Regarding the C language, ask the master of patience to explain each line. Thank you!

Updated on delicacies 2024-03-15
7 answers
  1. Anonymous users2024-02-06

    #include

    main()

    int a[4];Define an array of integers.

    int i,j;

    for(i=0;i<3;i++)

    scanf("%d",&a[i]);

    The above for loop assigns values to array elements a[0], a[1], and a[2] through the keyboard.

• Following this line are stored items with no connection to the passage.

-- ==== Sys2Proof/Machine/Takeover.lean ====
section
/-! DEFINITION. Losing and fencing a port: entry to LOST (R107), the drain (R119 to R127), the shedding walk (R128 to R130), and the meanings
of DRAIN_TIMER_EXPIRY, ABORT_TIMER_EXPIRY and WALK_STEP. -/

namespace Sys2Proof.Machine

/-! ## Entry to FENCED and the walk queue (R128, R130) -/

/-- The served port may enter FENCED: it has no PENDING holding, and no completion is due for any of its holdings (R128; log entry 17). -/
def State.walkOver (s : State) (p : Port) : Bool :=
  !(s.table.holdings.any fun h => h.isPendingOf p)
    && !(s.table.due.any fun d => s.table.holdings.any fun h => d.names h && (h.completion p).isSome)

/-- A parked RESIGN answer comes due with a code (R110, R130). -/
def State.settleResign (s : State) (p : Port) (code : AnswerCode) : State :=
  match (s.path p).parkedResign with
  | some tag => (s.withPath p { s.path p with parkedResign := none }).answer p tag 13 code []
  | none => s

/-- The path record at entry to FENCED (R130, changes 1 and 2). -/
def Path.fenced (x : Path) (now : Stamp) : Path :=
  { x with
    state := .fenced
    rejoinKey := false
    readmitKey := none
    takeover := x.takeover.map fun t => { t with fencedAt := some now } }

/-- Entry to FENCED (R130). -/
def State.enterFenced (s : State) (p : Port) : State :=
  let x := s.path p
  let s1 := s.withPath p (x.fenced s.clock.ms)
  let s2 := s1.withWalk (s1.walk.filter fun q => q != p)
  let transferred := (x.takeover.map (·.transferred)).getD 0
  let orphaned := (x.takeover.map (·.orphaned)).getD 0
  let s3 := s2.raise .takeoverDone { port := some p, value := transferred } [p.partner]
  let s4 := if 0 < orphaned then s3.raise .orphans { port := some p, value := orphaned } [p.partner] else s3
  s4.settleResign p .good

/-- Serves the ports of a walk queue in turn: each whose walk is over enters FENCED, and the next is served from that moment (R128). -/
def settleWalk : List Port → State → State
  | [], s => s
  | p :: rest, s => if s.walkOver p then settleWalk rest (s.enterFenced p) else s

/-- The test of R128. -/
def State.walkTest (s : State) : State := settleWalk s.walk s

/-! ## The drain (R119 to R127) -/

/-- A write-class entry of the port in SUBMITTED or ABORTING: what its drain waits for (R122). -/
def Entry.inDrain (e : Entry) (p : Port) : Bool := e.writeOf p && (e.stage.isSubmitted || e.stage.isAborting)

/-- The path record at the end of a drain (R126, changes 1 and 3). -/
def Path.shed (x : Path) : Path := { x with state := .shedding, drainTimer := none, abortTimer := none }

/-- The end of a drain (R126). -/
def State.endDrain (s : State) (p : Port) : State :=
  let s1 := s.withPath p (s.path p).shed
  let s2 := s1.withTable { s1.table with due := s1.table.due ++ s1.table.holdings.filterMap fun h => h.completion p }
  (s2.withWalk (s2.walk ++ [p])).walkTest

/-- The test of R122: the drain of a DRAINING port ends when its set is empty. -/
def State.drainTest (s : State) (p : Port) : State :=
  if (s.path p).state = .draining && !(s.flight.entries.any fun e => e.inDrain p) then s.endDrain p else s

/-- A new takeover record (R107, R119). DESIGN CHOICE: the survivor field is none until the entry to DRAINING sets it (R119, R132), so also
in the record of a port that is LOST, for which R107 names the cause, the stamps and the counts only. Log entry 43. -/
def Takeover.begin (cause : Cause) (lostAt : Option Stamp) (withdrawn : Nat) : Takeover where
  cause := cause
  survivor := none
  lostAt := lostAt
  drainBegan := none
  fencedAt := none
  withdrawn := withdrawn
  completed := 0
  aborted := 0
  abandoned := 0
  answeredLate := 0
  transferred := 0
  orphaned := 0

/-- The port's HELD holdings become PENDING (R121). -/
def Holding.toPending (p : Port) (h : Holding) : Holding := if h.tenure = .held p then h.withTenure (.pending p) else h

/-- The path record at entry to DRAINING (R119): the loss cause is taken, or kept from LOST (R108); the drain timer is set to 2^k
microseconds (R123). -/
def Path.drained (x : Path) (cause : Cause) (survivor : Option Port) (now : Stamp) (k : Nat) : Path :=
  let record := if x.state = .lost then x.takeover else some (Takeover.begin cause none 0)
  { x with
    state := .draining
    cause := if x.state = .lost then x.cause else some cause
    window := none
    seen := .clear
    takeover := record.map fun t => { t with survivor := survivor, drainBegan := some now }
    drainTimer := some (2 ^ k) }

/-- The first changes of the entry to DRAINING (R119): path and takeover record, PENDING holdings (R121), the notice target (R163). -/
def State.drainBegun (s : State) (p : Port) (cause : Cause) : State :=
  let survivor := if s.isMember p.partner then some p.partner else none
  let s1 := s.withPath p ((s.path p).drained cause survivor s.clock.ms s.settings.drainExp)
  let s2 := s1.withTable { s1.table with holdings := s1.table.holdings.map (Holding.toPending p) }
  s2.withTarget (.port p) (s2.target (.port p)).cleared

/-- Write-class withdrawals are added to the withdrawn count (R120). -/
def Takeover.countWithdrawn (es : List Entry) (t : Takeover) : Takeover :=
  { t with withdrawn := t.withdrawn + (es.filter fun e => e.kind.writeClass).length }

/-- Entry to DRAINING (R119): the first changes, the waiting head (R65), the withdrawals with their count (R120), and one test of the
drain's end. The order within the event is log entry 18's. -/
def State.enterDraining (s : State) (p : Port) (cause : Cause) : State :=
  let s1 := (s.drainBegun p cause).rejudge p
  let es := s1.waitingEntries p false
  ((s1.withdrawAll es).onTakeover p (Takeover.countWithdrawn es)).drainTest p

/-- A table request that was waiting at the arbiter stops waiting when the port's path no longer accepts it, and is answered (R22). -/
def State.dropRefused (s : State) (p : Port) (was : Bool) : State :=
  match s.front (.port p) with
  | some (tag, r) =>
    match requestGate (s.path p).state r with
    | some code => if was then (s.takeHead p).answer p tag r.code code [] else s
    | none => s
  | none => s

/-- Takes another agent's port to DRAINING; a request of that port waiting at the arbiter is answered (R22, R119). -/
def State.fence (s : State) (p : Port) (cause : Cause) : State :=
  (s.enterDraining p cause).dropRefused p (s.clientWaits (.port p))

/-! ## Entry to LOST (R107) -/

/-- The path record at entry to LOST (R101, R107, R108). -/
def Path.lost (x : Path) (cause : Cause) : Path := { x with state := .lost, cause := some cause, window := none, seen := .clear }

/-- A new takeover record replaces any earlier one (R132). -/
def Path.withTakeover (x : Path) (t : Takeover) : Path := { x with takeover := some t }

/-- Entry to LOST (R107): the cause, the waiting head (R65), the withdrawals, the takeover record, PARTNER-LOST, and a table request the
path no longer accepts (R22). DESIGN CHOICE: the port's own waiting head command is judged before the withdrawals, so that a refused WRITE
takes no part in the turn for the places they free (R66). Log entry 39. -/
def State.enterLost (s : State) (p : Port) (cause : Cause) : State :=
  let s1 := (s.withPath p ((s.path p).lost cause)).rejudge p
  let es := s1.waitingEntries p true
  let s2 := s1.withdrawAll es
  let s3 := s2.withPath p ((s2.path p).withTakeover (Takeover.begin cause (some s.clock.ms) es.length))
  (s3.raise .partnerLost { port := none, value := cause.num } [p.partner]).dropRefused p (s.clientWaits (.port p))

/-! ## The timers of a drain -/

/-- An ABORT is requested for an entry that satisfies a test: a SUBMITTED one becomes ABORTING (R81). -/
def Entry.requestAbort (f : Entry → Bool) (e : Entry) : Entry :=
  match e.stage with
  | .submitted k => if f e then { e with stage := .aborting k } else e
  | _ => e

/-- The slot that an entry's ABORT request adds to the abort list (R81). -/
def Entry.abortSlot (f : Entry → Bool) (e : Entry) : Option (Fin 32) :=
  match e.stage with
  | .submitted k => if f e then some k else none
  | _ => none

/-- The media port takes ABORT requests for the SUBMITTED entries that satisfy a test: each becomes ABORTING and its slot joins the tail
of the abort list (R81; the order within one event is log entry 15's). -/
def State.requestAborts (s : State) (f : Entry → Bool) : State :=
  (s.withFlight { s.flight with entries := s.flight.entries.map (Entry.requestAbort f) }).withMedia
    { s.media with abortList := s.media.abortList ++ s.flight.entries.filterMap (Entry.abortSlot f) }

/-- The path record at the expiry of its drain timer: the timer is off, and the abort timer is set when the port drains (R123). -/
def Path.drainExpired (x : Path) (a : Nat) : Path :=
  { x with drainTimer := none, abortTimer := if x.state = .draining then some (2 ^ a) else x.abortTimer }

/-- DRAIN_TIMER_EXPIRY (R123): ABORTs are requested for the port's write-class entries still SUBMITTED, and the abort timer is set to
2^a microseconds. Without an expired drain timer nothing is due. -/
def execDrainTimerExpiry (p : Port) (s : State) : Out :=
  .next (
    if (s.path p).drainTimer = some 0 then
      let s1 := s.withPath p ((s.path p).drainExpired s.settings.abortExp)
      if (s.path p).state = .draining then s1.requestAborts fun e => e.writeOf p else s1
    else s)

/-- The path record at the expiry of its abort timer. -/
def Path.abortExpired (x : Path) : Path := { x with abortTimer := none }

/-- A write-class entry of the port in ABORTING becomes ABANDONED; it keeps its slot (R124). -/
def Entry.abandon (p : Port) (e : Entry) : Entry :=
  match e.stage with
  | .aborting k => if e.writeOf p then { e with stage := .abandoned k } else e
  | _ => e

/-- ABORT_TIMER_EXPIRY (R124): the port's ABORTING write-class entries become ABANDONED and are counted, and the drain ends. Without an
expired abort timer nothing is due. -/
def execAbortTimerExpiry (p : Port) (s : State) : Out :=
  .next (
    if (s.path p).abortTimer = some 0 then
      let s1 := s.withPath p (s.path p).abortExpired
      if (s.path p).state = .draining then
        let count := (s.flight.entries.filter fun e => e.writeOf p && e.stage.isAborting).length
        let s2 := s1.withFlight { s1.flight with entries := s1.flight.entries.map (Entry.abandon p) }
        (s2.onTakeover p fun t => { t with abandoned := t.abandoned + count }).endDrain p
      else s1
    else s)

/-! ## The shedding walk (R129) -/

/-- The holding walked first of two: the higher rank, and among equal ranks the lower id (R6, R129). -/
def walkedFirst (x y : Holding) : Holding :=
  if x.rank < y.rank then y
  else if x.rank = y.rank && y.id < x.id then y
  else x

/-- The PENDING holding of port `p` that a walk step takes (R129). -/
def State.walkChoice (s : State) (p : Port) : Option Holding :=
  match s.table.holdings.filter fun h => h.isPendingOf p with
  | [] => none
  | h :: hs => some (hs.foldl walkedFirst h)

/-- The holding would be transferred: not unresolved, heir PARTNER, the partner a member (R129). -/
def State.transferable (s : State) (p : Port) (h : Holding) : Bool := !s.unresolved h && h.heir = .partner && s.isMember p.partner

/-- One walk step on holding `h` of port `p` (R129): transferred with a new generation, or orphaned. -/
def State.walkOne (s : State) (p : Port) (h : Holding) : State :=
  match s.table.gen with
  | some g =>
    if s.transferable p h then
      ((s.setHolding h.id fun x => x.grantedTo p.partner g).advanceGen g).onTakeover p
        fun t => { t with transferred := t.transferred + 1 }
    else
      (s.setHolding h.id fun x => x.withTenure (.orphaned p)).onTakeover p fun t => { t with orphaned := t.orphaned + 1 }
  | none =>
    (s.setHolding h.id fun x => x.withTenure (.orphaned p)).onTakeover p fun t => { t with orphaned := t.orphaned + 1 }

/-- WALK_STEP (R129): performed when the arbiter grants the internal source and no completion is due (R25); the entry to FENCED is tested
after it (R128). -/
def execWalkStep (s : State) : Out :=
  .next (
    match s.table.due, s.walk with
    | [], p :: _ =>
      if s.grantee = some .internal then
        match s.walkChoice p with
        | some h => ((s.granted .internal).walkOne p h).walkTest
        | none => s
      else s
    | _, _ => s)

end Sys2Proof.Machine
end

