/-- The old record of a SPLIT: its id and generation are kept (R43). -/
def Holding.lowerHalf (h : Holding) (offset : Nat) : Holding := { h with length := offset }

/-- The new record of a SPLIT: every field not given is the old record's (R43). -/
def Holding.upperHalf (h : Holding) (offset id g : Nat) : Holding :=
  { h with id := id, start := h.start + offset, length := h.length - offset, gen := g }

/-- SPLIT at its grant (R43). -/
def State.split (p : Port) (tag : Byte) (id offset : Nat) (s : State) : State :=
  match s.ownedHolding p id none with
  | .error code => s.answer p tag 4 code []
  | .ok h =>
    match s.splitRefusal h offset with
    | some code => s.answer p tag 4 code []
    | none =>
      let g := s.table.gen.getD 0
      let new := h.upperHalf offset s.freeId g
      let s1 := s.setHolding id fun x => x.lowerHalf offset
      let s2 := (s1.withTable { s1.table with holdings := insertHolding new s1.table.holdings }).advanceGen g
      s2.answer p tag 4 .good (s2.holdingRecord (h.lowerHalf offset) ++ s2.holdingRecord new)

/-- SPLIT (R43). -/
def execSplit (p : Port) (s : State) : Out :=
  .next (match s.front (.port p) with
    | some (tag, .split id offset) => s.atTable (.port p) tag (.split id offset) (State.split p tag id offset)
    | _ => s)

/-- The record with another heir and rank (R44). -/
def Holding.withHeir (h : Holding) (heir : Heir) (rank : Nat) : Holding := { h with heir := heir, rank := rank }

/-- SET-HEIR at its grant (R44), its fields checked first (R27). -/
def State.setHeir (p : Port) (tag : Byte) (id heir rank : Nat) (s : State) : State :=
  match heirOf heir, rankOf rank with
  | some hr, some rk =>
    match s.ownedHolding p id none with
    | .error code => s.answer p tag 5 code []
    | .ok h =>
      let s1 := s.setHolding id fun x => x.withHeir hr rk
      s1.answer p tag 5 .good (s1.holdingRecord (h.withHeir hr rk))
  | _, _ => s.answer p tag 5 .malformed []

/-- SET-HEIR (R44). -/
def execSetHeir (p : Port) (s : State) : Out :=
  .next (match s.front (.port p) with
    | some (tag, .setHeir id heir rank) => s.atTable (.port p) tag (.setHeir id heir rank) (State.setHeir p tag id heir rank)
    | _ => s)

/-! ## ADOPT, ADOPT-FOR and DISSOLVE (R45 to R47) -/

/-- An orphan given to port `p` (R45). -/
def Holding.adopted (h : Holding) (p : Port) (g : Nat) : Holding :=
  { h with tenure := .held p, gen := g, heir := .none, rank := 1 }

/-- ADOPT and ADOPT-FOR after their own first checks (R45, R46): client `c` is answered, port `p` adopts. -/
def State.adoptBy (c : Client) (tag : Byte) (echo : Nat) (p : Port) (id : Nat) (s : State) : State :=
  match s.orphanHolding id .transferPending with
  | .error code => s.respond c tag echo code []
  | .ok h =>
    if s.unresolved h then s.respond c tag echo .unresolved []
    else
      match s.table.gen with
      | none => s.respond c tag echo .generationSpent []
      | some g =>
        let s1 := (s.setHolding id fun x => x.adopted p g).advanceGen g
        s1.respond c tag echo .good (s1.holdingRecord (h.adopted p g))

/-- ADOPT (R45). -/
def execAdopt (p : Port) (s : State) : Out :=
  .next (match s.front (.port p) with
    | some (tag, .adopt id) => s.atTable (.port p) tag (.adopt id) (State.adoptBy (.port p) tag 6 p id)
    | _ => s)

/-- ADOPT-FOR at its grant (R46): the port field (R27), the port's membership, then the checks of ADOPT. -/
def State.adoptFor (port id : Nat) (s : State) : State :=
  match portOf port with
  | none => s.placeAnswer 18 .malformed []
  | some p => if s.isMember p then s.adoptBy .mgmt 0 18 p id else s.placeAnswer 18 .notMember []

/-- ADOPT-FOR (R46). -/
def execAdoptFor (s : State) : Out :=
  .next (match s.front .mgmt with
    | some (tag, .adoptFor port id) => s.atTable .mgmt tag (.adoptFor port id) (State.adoptFor port id)
    | _ => s)

/-- DISSOLVE at its grant (R47). -/
def State.dissolve (id : Nat) (s : State) : State :=
  match s.orphanHolding id .wrongState with
  | .error code => s.placeAnswer 19 code []
  | .ok h => if s.unresolved h then s.placeAnswer 19 .unresolved [] else (s.retire id).placeAnswer 19 .good []

/-- DISSOLVE (R47). -/
def execDissolve (s : State) : Out :=
  .next (match s.front .mgmt with
    | some (tag, .dissolve id) => s.atTable .mgmt tag (.dissolve id) (State.dissolve id)
    | _ => s)

/-! ## QUERY and LIST (R49, R50) -/

/-- The covering holding of a block (R21). -/
def State.lookup (s : State) (ns block : Nat) : Option Holding :=
  s.table.holdings.find? fun h => h.ns = ns && h.start ≤ block && block ≤ h.last
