-- ==== Sys2Proof/Machine/Clock.lean ====
section
/-! DEFINITION. The part's own time: one microsecond of the millisecond counter and of the running timers (R94, R123, R192, R194), and the
events of the part that are due. The step takes them on an empty queue (log entries 2, 3). -/

namespace Sys2Proof.Machine

/-- A running timer counts down; an expired one waits for its event. -/
def tickTimer : Option Nat → Option Nat
  | some n => some (n - 1)
  | none => none

/-- The clock after one microsecond (R94, R167). -/
def Clock.tick (c : Clock) : Clock := if c.us + 1 < 1000 then { c with us := c.us + 1 } else { ms := c.ms + 1, us := 0 }

/-- A path's timers after one microsecond (R123). -/
def Path.tick (x : Path) : Path := { x with drainTimer := tickTimer x.drainTimer, abortTimer := tickTimer x.abortTimer }

/-- The part's timers after one microsecond (R192, R194). -/
def PartBlock.tick (x : PartBlock) : PartBlock :=
  { x with
    retryTimer := tickTimer x.retryTimer
    resetAbortTimer := tickTimer x.resetAbortTimer
    clearedTimer := tickTimer x.clearedTimer }

/-- One microsecond passes. -/
def State.tick (s : State) : State :=
  { s with part := s.part.tick, clock := s.clock.tick, paths := ⟨s.paths.a.tick, s.paths.b.tick⟩ }

/-- The time-driven event that is due, if one is: a window end, then a timer's expiry, in a fixed order (log entry 3). -/
def State.dueEvent (s : State) : Option Instr :=
  if s.windowDue .A then some (.windowEnd .A)
  else if s.windowDue .B then some (.windowEnd .B)
  else if (s.path .A).drainTimer = some 0 then some (.drainTimerExpiry .A)
  else if (s.path .B).drainTimer = some 0 then some (.drainTimerExpiry .B)
  else if (s.path .A).abortTimer = some 0 then some (.abortTimerExpiry .A)
  else if (s.path .B).abortTimer = some 0 then some (.abortTimerExpiry .B)
  else if s.part.retryTimer = some 0 then some .identifyRetryExpiry
  else if s.part.resetAbortTimer = some 0 then some .resetAbortTimerExpiry
  else if s.part.clearedTimer = some 0 then some .clearedTimerExpiry
  else none

end Sys2Proof.Machine
end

When the loop exits, the value of i is 3

    a[i]='\0';Assign a[3] a value of 0, paying attention to the characters'\0'The ASCII code value is 0

    for(i=0;i<2;i++) The values of the outer loop i are 0 and 1 in order

    for(j=i+1;j<3;j++) inner loop, when i=0, j=1, 2, when i=1, j=2

    if(a[i]a[i]+=a[j];Equivalent to a[i]=a[i]+a[j];

    a[j]=a[i]-a[j];

    a[i]=a[i]-a[j];

    This is the end of the two-layer loop.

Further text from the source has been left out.